Du boulot, mais c'était prévu
Concernant la main-d’œuvre, tout est à peu près dans les clous. Trente tonnes d'ensilage de Cive (principalement du seigle) sont incorporées chaque jour dans les méthaniseurs. « Quand tout se passe bien, deux heures quotidiennes suffisent, mais il faut y ajouter de la surveillance. Il doit toujours y avoir quelqu'un à moins de 15-20 minutes du site, pour pouvoir intervenir en cas d'urgence. Il y a aussi tout ce qui touche à l’administratif : une traçabilité est mise en place, ce qui entre et sort d'ici est noté quelque part », informe Christophe Monot. Le plus chronophage, dans l'affaire, est sans doute les travaux dans les champs, avec les ensilages et les épandages : « nous avons fait le choix d'être un maximum indépendants pour ces interventions. Cela nous prend donc beaucoup de temps mais c'est assumé. Nous ne faisons appel à aucune entreprise extérieure ou presque. Pour toutes ces raisons, il est difficile de chiffrer la main-d’œuvre nécessaire pour faire tourner cette unité. Avant la mise en route de celle-ci, nous avions tablé sur deux équivalents temps plein toute l'année : il ne faut pas moins que cela. Nous avons la chance d'être nombreux et bien organisés : ce type de projet, il ne faut pas le mener seul, c'est certain. Et cela va sans dire : c'est un tout autre métier pour chacun d'entre nous ! ».
Ça produit
L'une des plus grandes satisfactions du Gaec MLGG concerne la production. Oui, l'unité produit du gaz et ce, dans des proportions tout à fait conformes à ce qui était initialement prévu. « Il n'y a pas eu de mauvaises surprises de ce côté-là, c'est bien », confirme Christophe Monot, alors que plusieurs impasses techniques et/ou biologiques sont parfois rencontrées en méthanisation. « Cette production est rassurante en tous points, notamment vis-à-vis du banquier quand nous remboursons les prêts tous les mois.

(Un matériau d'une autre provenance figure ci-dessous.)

-- ==== Sys2Proof/Certificates/Slice0/Obligations.lean ====
section
/-! DEFINITION. Certificates/Slice0/Obligations.lean: the statements for the provers. A statement in several parts is the
conjunction of claims that stand before it. -/

open Sys2Proof Sys2Proof.Machine

/-- R156, R157, R135, R136: the integer operations of latency 1 write the value of the table, wrapped or extended by their width,
to s[d] (not to s0) and to LS; the core goes on, and nothing else changes.
Completion is stated of: add, sub, and, or, xor, shl, shr, sar, min, max, minn, maxn, slt, sltn, seq, sel. -/
def Claims.ScalarIntegerResults : Prop :=
  ∀ (s : State) (w : Width) (d a b : BitVec 5), s.Ready →
    let n : Nat := if w = .d64 then 64 else 32
    let x : Nat := (s.sReg a).toNat % 2 ^ n
    let y : Nat := (s.sReg b).toNat % 2 ^ n
    let xs : Int := if x < 2 ^ (n - 1) then x else x - 2 ^ n
    let ys : Int := if y < 2 ^ (n - 1) then y else y - 2 ^ n
    let k : Nat := y % n
    let gives (i : Instr) (r : Int) : Prop := exec i s = .next (s.scalarNow d (fromWidth w r))
    gives (.add w d a b) (x + y) ∧ gives (.sub w d a b) (x - y) ∧
    gives (.and w d a b) ((x &&& y : Nat) : Int) ∧ gives (.or w d a b) ((x ||| y : Nat) : Int) ∧ gives (.xor w d a b) ((x ^^^ y : Nat) : Int) ∧
    gives (.shl w d a b) (x * 2 ^ k) ∧ gives (.shr w d a b) (x / 2 ^ k) ∧ gives (.sar w d a b) (xs / 2 ^ k) ∧
    gives (.min w d a b) (Min.min xs ys) ∧ gives (.max w d a b) (Max.max xs ys) ∧
    gives (.minn w d a b) ((Min.min x y : Nat) : Int) ∧ gives (.maxn w d a b) ((Max.max x y : Nat) : Int) ∧
    gives (.slt w d a b) (if xs < ys then 1 else 0) ∧ gives (.sltn w d a b) (if x < y then 1 else 0) ∧
    gives (.seq w d a b) (if x = y then 1 else 0) ∧
    gives (.sel w d a b) (if (s.sReg d).toNat % 2 ^ n ≠ 0 then x else y)

/-- R158, R159: the immediate operations are always of 64 bits; MULI lands as MUL does, the others one bundle later.
Completion is stated of: addi, andi, ori, xori, shli, shri, sari, slti, sltni, muli, li, lis. -/
def Claims.ScalarImmediateResults : Prop :=
  ∀ (s : State) (d a : BitVec 5) (i : BitVec 15) (k : BitVec 6) (u : BitVec 20), s.Ready →
    let v := s.sReg a
    let e : Word := i.signExtend 64
    let gives (j : Instr) (r : Word) : Prop := exec j s = .next (s.scalarNow d r)
    gives (.addi d a i) (v + e) ∧ gives (.andi d a i) (v &&& e) ∧ gives (.ori d a i) (v ||| e) ∧ gives (.xori d a i) (v ^^^ e) ∧
    gives (.shli d a k) (BitVec.ofNat 64 (v.toNat * 2 ^ k.toNat)) ∧ gives (.shri d a k) (BitVec.ofNat 64 (v.toNat / 2 ^ k.toNat)) ∧
    gives (.sari d a k) (BitVec.ofInt 64 (v.toInt / 2 ^ k.toNat)) ∧
    gives (.slti d a i) (if v.toInt < e.toInt then 1 else 0) ∧ gives (.sltni d a i) (if v.toNat < e.toNat then 1 else 0) ∧
    exec (.muli d a i) s = .next (s.scalarLater 2 d (v * e)) ∧
    gives (.li d u) (u.signExtend 64) ∧ gives (.lis d u) (s.sReg d * 2 ^ 20 + u.setWidth 64)

/-- Integer and immediate instructions of the S slot: value, latency and frame. -/
def Obligations.ScalarIntegerOperations : Prop :=
  Claims.ScalarIntegerResults ∧ Claims.ScalarImmediateResults

/-- R156, R157, R135: the multiplications land two bundles after the next, the divisions seventeen; a division by zero gives
2^n − 1, and a remainder by zero the dividend.
Completion is stated of: mul, mulhi, mulhn, div, divn, rem, remn. -/
def Claims.ScalarMultiplyDivideResults : Prop :=
  ∀ (s : State) (w : Width) (d a b : BitVec 5), s.Ready →
    let n : Nat := if w = .d64 then 64 else 32
    let x : Nat := (s.sReg a).toNat % 2 ^ n
    let y : Nat := (s.sReg b).toNat % 2 ^ n
    let xs : Int := if x < 2 ^ (n - 1) then x else x - 2 ^ n
    let ys : Int := if y < 2 ^ (n - 1) then y else y - 2 ^ n
    let gives (i : Instr) (left : Nat) (r : Int) : Prop := exec i s = .next (s.scalarLater left d (fromWidth w r))
    gives (.mul w d a b) 2 (x * y) ∧ gives (.mulhi w d a b) 2 (xs * ys / 2 ^ n) ∧ gives (.mulhn w d a b) 2 (x * y / 2 ^ n) ∧
    gives (.div w d a b) 17 (if y = 0 then 2 ^ n - 1 else xs.tdiv ys) ∧
    gives (.divn w d a b) 17 (if y = 0 then 2 ^ n - 1 else x / y) ∧
    gives (.rem w d a b) 17 (if y = 0 then xs else xs - ys * xs.tdiv ys) ∧
    gives (.remn w d a b) 17 (if y = 0 then x else x % y)

/-- R156, R157: counts of bits, rotation, byte reversal and the extraction of fields.
Completion is stated of: clz, popc, ctz, rotl, bswap, exts, extz. -/
def Claims.ScalarBitFieldResults : Prop :=
  ∀ (s : State) (w : Width) (d a b : BitVec 5), s.Ready →
    let n : Nat := if w = .d64 then 64 else 32
    let x : Nat := (s.sReg a).toNat % 2 ^ n
    let y : Nat := (s.sReg b).toNat % 2 ^ n
    let k : Nat := y % n
    let len : Nat := if y / 2 ^ 8 % 64 = 0 then 64 else y / 2 ^ 8 % 64
    let f : Nat := x / 2 ^ (y % 64) % 2 ^ len
    let gives (i : Instr) (r : Int) : Prop := exec i s = .next (s.scalarNow d (fromWidth w r))
    (∃ c : Nat, gives (.clz w d a) c ∧ c ≤ n ∧ x < 2 ^ (n - c) ∧ (x ≠ 0 → 2 ^ (n - c - 1) ≤ x) ∧ (x = 0 → c = n)) ∧
    (∃ c : Nat, gives (.ctz w d a) c ∧ 2 ^ c ∣ x ∧ (x ≠ 0 → ¬ 2 ^ (c + 1) ∣ x) ∧ (x = 0 → c = n)) ∧
    gives (.popc w d a) (((List.range n).map fun i => x / 2 ^ i % 2).sum : Nat) ∧
    gives (.rotl w d a b) ((x * 2 ^ k % 2 ^ n + x / 2 ^ (n - k) : Nat) : Int) ∧
    gives (.bswap w d a) (((List.range (n / 8)).map fun i => x / 2 ^ (8 * i) % 256 * 2 ^ (n - 8 - 8 * i)).sum : Nat) ∧
    gives (.exts w d a b) (if f < 2 ^ (len - 1) then (f : Int) else f - 2 ^ len) ∧
    gives (.extz w d a b) f

/-- Multiply, divide, remainder and bit-field instructions of the S slot. -/
def Obligations.ScalarMultiplyDivideAndBitFields : Prop :=
  Claims.ScalarMultiplyDivideResults ∧ Claims.ScalarBitFieldResults

/-- R160, R161, R162, R37, R38, R41, R42: scalar FP32. Operands are the low 32 bits of their registers; the exact result is rounded once and
lands three bundles after the next; an SR instruction counts one element. FCVT to an integer rounds by the mode and clamps, a NaN giving 0; from
an integer it rounds once; FRINT rounds to an integral value and keeps zeros, infinities and the sign.
Completion is stated of: fadd, fsub, fmul, ffma, fmin, fmax, fcmp, fcvt. -/
def Obligations.ScalarFloatResults : Prop :=
  ∀ (s : State) (rm : RMode) (d a b : BitVec 5) (c : FCond) (k : FcvtKind), s.Ready →
    let F (r : BitVec 5) : Val := decodeFloat fp32 ((s.sReg r).toNat % 2 ^ 32)
    let rounded (v : Val) : Word := BitVec.ofNat 64 (roundVal fp32 rm (s.rnd 0) false v)
    let bits := (s.sReg a).toNat % 2 ^ 32
    let neg : Prop := 2 ^ 31 ≤ bits
    let e := bits / 2 ^ 23 % 256
    let m := bits % 2 ^ 23 + (if e = 0 then 0 else 2 ^ 23)
    let up : Nat := 2 ^ (Max.max e 1 - 150)
    let down : Nat := 2 ^ (150 - Max.max e 1)
    let whole : Nat := m * up / down
    let rest : Nat := m * up % down
    let chance : Nat := s.rnd 0
    let away : Prop := match rm with
      | .rne => down < 2 * rest ∨ (down = 2 * rest ∧ whole % 2 = 1)
      | .rz => False
      | .ru => ¬ neg ∧ rest ≠ 0
      | .rd => neg ∧ rest ≠ 0
      | .rna => rest ≠ 0 ∧ down ≤ 2 * rest
      | .sr => 2 ^ 16 ≤ rest * 2 ^ 16 / down + chance
    let near (n : Nat) : Prop := n = whole ∧ ¬ away ∨ n = whole + 1 ∧ away
    let converts (v : Word) : Prop := exec (.fcvt k rm d a) s = .next
      (s.modMe fun x => (x.retired.awaiting 1 3 (.scalar d true v)).modCtl fun t =>
        { t with rndCount := t.rndCount + if rm = .sr then 1 else 0 })
    let toInteger (lo hi : Int) : Prop :=
      (e = 255 ∧ bits % 2 ^ 23 ≠ 0 → converts 0) ∧
      (e = 255 ∧ bits % 2 ^ 23 = 0 → converts (BitVec.ofInt 64 (if neg then lo else hi))) ∧
      (e ≠ 255 → ∀ n, near n → converts (BitVec.ofInt 64 (Max.max lo (Min.min hi (if neg then -(n : Int) else n)))))
    let fromInteger (i : Int) : Prop := converts (rounded (.fin (decide (i < 0)) i.natAbs 0))
    let gives (i : Instr) (counts : Bool) (v : Word) : Prop := exec i s = .next
      (s.modMe fun x => (x.retired.awaiting 1 3 (.scalar d true v)).modCtl fun t =>
        { t with rndCount := t.rndCount + if counts && rm == .sr then 1 else 0 })
    gives (.fadd rm d a b) true (rounded (valAdd (rm == .rd) (F a) (F b))) ∧
    gives (.fsub rm d a b) true (rounded (valAdd (rm == .rd) (F a) (valNeg (F b)))) ∧
    gives (.fmul rm d a b) true (rounded (valMul (F a) (F b))) ∧
    gives (.ffma rm d a b) true (rounded (valAdd (rm == .rd) (F d) (valMul (F a) (F b)))) ∧
    gives (.fmin d a b) false (BitVec.ofNat 64 (rne fp32 (valMin (F a) (F b)))) ∧
    gives (.fmax d a b) false (BitVec.ofNat 64 (rne fp32 (valMax (F a) (F b)))) ∧
    gives (.fcmp c d a b) false (if valCmp c (F a) (F b) then 1 else 0) ∧
    (match k with
      | .ftoi64 => toInteger (-2 ^ 63) (2 ^ 63 - 1)
      | .fton64 => toInteger 0 (2 ^ 64 - 1)
      | .ftoi32 => toInteger (-2 ^ 31) (2 ^ 31 - 1)
      | .fton32 => toInteger 0 (2 ^ 32 - 1)
      | .i64tof => fromInteger (s.sReg a).toInt
      | .n64tof => fromInteger (s.sReg a).toNat
      | .i32tof => fromInteger ((s.sReg a).setWidth 32).toInt
      | .frint =>
        (e = 255 ∧ bits % 2 ^ 23 ≠ 0 → converts 0x7FC00000) ∧
        (e = 255 ∧ bits % 2 ^ 23 = 0 → converts (BitVec.ofNat 64 bits)) ∧
        (e ≠ 255 → ∀ n, near n → converts (BitVec.ofNat 64 (rne fp32 (.fin (decide neg) n 0)))))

Nous avons tout de même eu une peur bleue au moment du covid avec un gros problème au niveau du raccordement, mais celui-ci n'a finalement pas eu de conséquences », ajoute Christophe Monot. Une autre satisfaction vient du digestat : « celui-ci est intégralement valorisé, il est utilisé sur environ un tiers de nos 1000 ha de grandes cultures. Cette méthanisation, c'est un peu notre élevage, nous qui sommes 100 % producteurs céréaliers à la base. Nous obtenons l'équilibre d'une ferme de polyculture-élevage, c'est ce que nous recherchions ». Les économies en engrais sont évaluées à 80 000 euros par an, comme cela était indiqué dans le business plan. Des études sont actuellement menées avec Arvalis et la Chambre d'agriculture pour évaluer les bénéfices agronomiques du digestat. « Il nous faudra un peu plus de recul pour sortir des résultats fiables mais pour l'instant, c'est très prometteur », commente l'exploitant.
Pas toujours simple
Christophe Monot souhaitait terminer cette rencontre sur une note positive, mais un petit oubli lui en a empêché : « dans votre article, nous faisons le bilan de quatre années d'utilisation. Cet état des lieux serait incomplet si nous ne faisions pas allusion à toutes les difficultés réglementaires que nous rencontrons, notamment avec l'État… Dès la mise en route, en 2021, les problèmes ont débuté. De nouvelles normes sont arrivées moins de deux mois après le démarrage… Nous sommes en train de lancer un audit pour être certains d'être dans les clous. L'aspect réglementaire n'est pas toujours simple à interpréter, chaque Dreal pouvant interpréter des règles nationales pas toujours très précises. Et c'est plus qu'une anecdote : la semaine où Fabrice est parti, nous avons eu un contrôle fiscal sur la méthanisation. Malgré ces circonstances plus qu'atténuantes, il n'avait pas été possible de décaler… ».